Since 2010, aphids have been colonizing corn later in the summer and are building up to striking levels in Iowa. They can be found at the base of the stalk, around the ear and sometimes above the ear leaf. Aphids have been sighted in corn again this summer.

Aphids have been confirmed in some cornfields this year beginning in late July, particularly in northeast Iowa. This is about 10 to 14 days earlier than previous growing seasons, says Erin Hodgson, Iowa State University Extension entomologist. Some of these infested fields were sprayed in early August. She noticed aggregated colonies of aphids at the end rows in some fields, but some other areas have aphids throughout the field.

Cornfields can have two aphid species: corn leaf aphid and bird cherry-oat aphid. They are closely related and look very similar in size and color. You can see more than one species in a field and even on a single plant, Hodgson says.

The bird cherry-oat aphid has an orange-red saddle between the cornicles. Other aphid species can also be found, including greenbug and English grain aphid, but are not as common in corn this year. Species identification is not critical for management at this point — an aphid is an aphid.

All aphids have piercing-sucking mouthparts and feed on the sap from the plant. They excrete sugar-rich honeydew that can cover the aboveground portion of plants. The honeydew can promote a sooty mold that interferes with plant photosynthesis.

“We know soybean plants covered with mold and aphids can have serious yield loss, but we don't know the extent of yield reduction caused by aphids in corn,” Hodgson says.

Can you spray insecticide?
“Currently, there are no treatment thresholds for aphids in corn past tasseling,” says Hodgson. “But regular sampling will help you make educated decisions about a foliar application at this time.” She says you should sample fieldwide (30 plants for every 50 acres) to determine the average density.

POLLEN SHED: Although control is not normally required once tassels have emerged, on occasion aphids may interfere with pollination and an insecticide treatment may be warranted.
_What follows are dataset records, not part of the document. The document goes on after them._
/-- CALL, CALL cc and RST (R286, R287, R291): the return address is pushed low byte lower and PC is the target; an untaken
call changes neither SP nor memory. -/
def Obligations.Calls : Prop :=
  ∀ (s : State) (c : Cond) (a : Word) (y : BitNo),
    let calls (target : Word) (cost : Nat) : Result :=
      let u : State := { s with regs.sp := s.regs.sp - 2 }
      let w := (u.writeByte (s.regs.sp - 2) (s.regs.pc.extractLsb' 0 8)).writeByte (s.regs.sp - 1)
        (s.regs.pc.extractLsb' 8 8)
      .next { w with regs.pc := target, disp.ticks := s.disp.ticks + cost }
    let opC : Byte := 0b110#3 ++ c.code ++ 0b100#3
    let opR : Byte := 0b11#2 ++ y.code ++ 0b111#3
    exec (.call_a16 a) s = calls a (s.costBase 0xCD) ∧
    exec (.callC c a) s = (if s.cond c then calls a (s.costBase opC + s.params.taken.call)
      else .next { s with disp.ticks := s.disp.ticks + s.costBase opC }) ∧
    exec (.rst y) s = calls (BitVec.ofNat 16 (8 * y.code.toNat)) (s.costBase opR) ∧
    encode (.call_a16 a) = [0xCD, a.extractLsb' 0 8, a.extractLsb' 8 8] ∧
    encode (.callC c a) = [opC, a.extractLsb' 0 8, a.extractLsb' 8 8] ∧ encode (.rst y) = [opR] ∧
    (s.params = defaultParams → s.costBase 0xCD = 24 ∧ s.costBase opC = 12 ∧ s.params.taken.call = 12 ∧
      s.costBase opR = 16)

/-- RET and RET cc (R288, R289): PC from [SP] and [SP + 1], SP up by 2; an untaken return changes neither. -/
def Obligations.Returns : Prop :=
  ∀ (s : State) (c : Cond),
    let returns (cost : Nat) : Result := .next { s with
      regs.pc := s.readByte .data (s.regs.sp + 1) ++ s.readByte .data s.regs.sp, regs.sp := s.regs.sp + 2,
      disp.ticks := s.disp.ticks + cost }
    let op : Byte := 0b110#3 ++ c.code ++ 0b000#3
    exec .ret s = returns (s.costBase 0xC9) ∧
    exec (.retC c) s = (if s.cond c then returns (s.costBase op + s.params.taken.ret)
      else .next { s with disp.ticks := s.disp.ticks + s.costBase op }) ∧
    encode .ret = [0xC9] ∧ encode (.retC c) = [op] ∧
    (s.params = defaultParams → s.costBase 0xC9 = 16 ∧ s.costBase op = 8 ∧ s.params.taken.ret = 12)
Consider these factors before deciding to apply an insecticide for aphid in corn:

 Are 80% of the plants infested with aphids or are they aggregated around the field perimeter?

 Are aphids colonizing the ears, or the ear leaf and above?
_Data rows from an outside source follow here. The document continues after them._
/-- One sprite entry changes the pixel of the columns where it shows, and no other (R332). -/
theorem drawSprite_pixel (s : State) {line : List RGB} (hl : line.length = 160) {x : Nat} (hx : x < 160) (i : Nat)
    (d : RGB) :
    (s.spriteShows i x → (s.drawSprite s.bgLine line i).getD x d =
      s.colour (s.spritePalette (s.sprite i)) (s.spriteIndex i x)) ∧
    (¬s.spriteShows i x → (s.drawSprite s.bgLine line i).getD x d = line.getD x d) := by
  rw [spriteShows_iff, State.drawSprite]
  split_ifs with hon
  · obtain ⟨hhit, hmiss⟩ := foldl_range_last (P := fun l => l.length = 160) (draw := s.drawColumn s.bgLine (s.sprite i))
      (look := fun l => l.getD x d) (fun l col h => (drawColumn_length s s.bgLine (s.sprite i) l col).trans h)
      (fun l col h => (drawColumn_pixel s (s.sprite i) h hx col d).1)
      (fun l col h => (drawColumn_pixel s (s.sprite i) h hx col d).2) hl 8
    refine ⟨fun ⟨_, col, hlt, hcol⟩ => ?_, fun h => hmiss fun col hlt hcol => h ⟨hon, col, hlt, hcol⟩⟩
    have ⟨hat, _⟩ := hcol
    have hlast (j : Nat) (hj : col < j) (_ : j < 8) : ¬s.columnShows (s.sprite i) x j := fun ⟨hat', _⟩ => by omega
    exact (hhit col hlt hcol hlast).trans (congrArg _ (columnIndex_eq s hat))
  · exact ⟨fun h => absurd h.1 hon, fun _ => rfl⟩

/-- One pixel of the rendered line: the highest entry that shows there, else the background (R330, R332). -/
theorem renderedLine_pixel (s : State) {x : Nat} (hx : x < 160) (d : RGB) :
    (∀ i, i < 40 → s.spriteShows i x → (∀ j, i < j → j < 40 → ¬s.spriteShows j x) →
      s.renderedLine.getD x d = s.colour (s.spritePalette (s.sprite i)) (s.spriteIndex i x)) ∧
    ((∀ i, i < 40 → ¬s.spriteShows i x) → s.renderedLine.getD x d = s.colour s.ppu.bgp (s.bgIndex x)) := by
  have hback : (s.bgLine.map (s.colour s.ppu.bgp)).getD x d = s.colour s.ppu.bgp (s.bgIndex x) := by
    rw [State.bgLine, List.map_map, List.getD_eq_getElem?_getD, List.getElem?_map, List.getElem?_range hx]
    rfl
  have hlen : (s.bgLine.map (s.colour s.ppu.bgp)).length = 160 := by
    rw [List.length_map, State.bgLine, List.length_map, List.length_range]
  rw [← hback, State.renderedLine, State.drawSprites]
  obtain ⟨hhit, hmiss⟩ := foldl_range_last (P := fun l => l.length = 160) (draw := s.drawSprite s.bgLine)
    (look := fun l => l.getD x d)
    (fun l i h => (drawSprite_length s s.bgLine l i).trans h)
    (fun l i h => (drawSprite_pixel s h hx i d).1) (fun l i h => (drawSprite_pixel s h hx i d).2) hlen 40
  exact ⟨hhit, hmiss⟩

/-! ## The background through the bus -/

theorem readByte_vram (s : State) (k : Access) {o : Nat} (h : o < 0x2000) :
    s.readByte k (BitVec.ofNat 16 (0x8000 + o)) = s.vram o := by
  have hn : (BitVec.ofNat 16 (0x8000 + o)).toNat = 0x8000 + o := by rw [BitVec.toNat_ofNat]; omega
  have hr : regionOf (BitVec.ofNat 16 (0x8000 + o)) = .vram := regionOf_vram (by omega)
  rw [readByte_storage k (by simp [hr]), State.vram, storageKey, hr, hn]

/-- The tile a map byte names, as its signed or unsigned index says (R331). -/
theorem bgTile_eq (lcdc idx : Byte) : bgTile lcdc idx =
    if lcdc.getLsbD 4 = false ∧ idx.toNat < 128 then idx.toNat + 256 else idx.toNat := by
  rw [bgTile]
  cases lcdc.getLsbD 4 <;> simp

theorem bgTile_lt (lcdc idx : Byte) : bgTile lcdc idx < 384 := by
  have := idx.isLt
  rw [bgTile_eq]
  split <;> omega

theorem mapBase_eq (lcdc : Byte) : (if lcdc.getLsbD 3 then 0x9C00 else 0x9800) = 0x8000 + mapBase lcdc := by
  rw [mapBase]; split <;> rfl

theorem mapBase_le (lcdc : Byte) : mapBase lcdc ≤ 0x1C00 := by
  rw [mapBase]; split <;> omega

/-- The active map's byte, read through the bus (R46, R330). -/
theorem readByte_map (s : State) (k : Access) {y px : Nat} (hy : y < 256) (hpx : px < 256) :
    s.readByte k (BitVec.ofNat 16 ((if s.ppu.lcdc.getLsbD 3 then 0x9C00 else 0x9800) + y / 8 * 32 + px / 8)) =
      s.vram (mapBase s.ppu.lcdc + y / 8 * 32 + px / 8) := by
  have hle := mapBase_le s.ppu.lcdc
  rw [mapBase_eq, Nat.add_assoc 0x8000, Nat.add_assoc 0x8000, readByte_vram s k (by omega)]

/-- A row of a decoded tile from its two planes, read through the bus (R67). -/
theorem planePixel_readByte (s : State) (k : Access) {t y : Nat} (ht : t < 384) (hy : y < 8) (x : Nat) :
    planePixel (s.readByte k (BitVec.ofNat 16 (0x8000 + 16 * t + 2 * y)))
      (s.readByte k (BitVec.ofNat 16 (0x8000 + 16 * t + 2 * y + 1))) x = s.tileCache t y x := by
  rw [Nat.add_assoc 0x8000, Nat.add_assoc 0x8000, readByte_vram s k (by omega), readByte_vram s k (by omega)]
  rfl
 How long has the field been infested and is the density increasing?

 Do you see honeydew or sooty mold on the stalk, leaves or ear? Mold can interfere with photosynthesis and interfere with the grain-filling process. Moldy ears could also reduce grain quality and make harvest difficult.

 Are you seeing winged aphids or nymphs with wing pads? This may be a sign of migration out of the field. 
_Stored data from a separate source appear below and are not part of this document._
-- ==== Sys2Proof/Machine/LogicalShift.lean ====
section
/-! DEFINITION. Class 6 and class 7 (47_logical_shift.md), with the tables of the spec's machine (R115, R120). Nothing is shifted: the amount
is emitted as it is (R121). -/

namespace Sys2Proof.Machine

/-- `and` (R116). -/
def execAndReg (rd rn rm : RegIdx) (s : State) : Host.Outcome State Fault Refusal :=
  .next (s.driveOde (emit 6#3 .and .r3 (fieldVal rd) (fieldVal rn) (fieldVal rm)))

/-- `orr` (R117). -/
def execOrr (rd rn rm : RegIdx) (s : State) : Host.Outcome State Fault Refusal :=
  .next (s.driveOde (emit 6#3 .orr .r3 (fieldVal rd) (fieldVal rn) (fieldVal rm)))

/-- `eor` (R118). -/
def execEor (rd rn rm : RegIdx) (s : State) : Host.Outcome State Fault Refusal :=
  .next (s.driveOde (emit 6#3 .eor .r3 (fieldVal rd) (fieldVal rn) (fieldVal rm)))

/-- `lsl` (R121). -/
def execLsl (rd rn : RegIdx) (shamt : BitVec 5) (s : State) : Host.Outcome State Fault Refusal :=
  .next (s.driveOde (emit 7#3 .lsl .sh (fieldVal rd) (fieldVal rn) (fieldVal shamt)))

/-- `lsr` (R122). -/
def execLsr (rd rn : RegIdx) (shamt : BitVec 5) (s : State) : Host.Outcome State Fault Refusal :=
  .next (s.driveOde (emit 7#3 .lsr .sh (fieldVal rd) (fieldVal rn) (fieldVal shamt)))

end Sys2Proof.Machine
end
 Is the field under drought stress? Dry weather will make amplify potential feeding damage to corn.

 Do you see any bloated, off-color aphids under humid conditions? Natural fungi can quickly wipe out aphids in field crops. Also, parasitized aphids are common to see in corn and are a result of wasp biocontrol. 

 What is the corn growth stage? Fields reaching hard dent may be past the point of a justified insecticide.

 What is the expected harvest date? Some insecticides have a 60-day pre-harvest interval. Check the label and calendar.

 Are you able to use high volume and pressure of an insecticide application to reach the aphids? Ideally, small droplets should make contact with the aphids for a quick knockdown. Don't expect residual to protect the corn from fluid feeders. 

Typically, fields with more than 500 aphids per plant fieldwide will benefit from application of a foliar insecticide, Hodgson says. “I strongly encourage you to leave an untreated check strip or two in fields that you spray. Try to leave a strip that is a fair comparison to the majority of the field, not just along the field edge. If you decide to treat for aphids in corn, I would like to hear about the yield comparisons. Your pooled data will help me formulate treatment guidelines for the future.”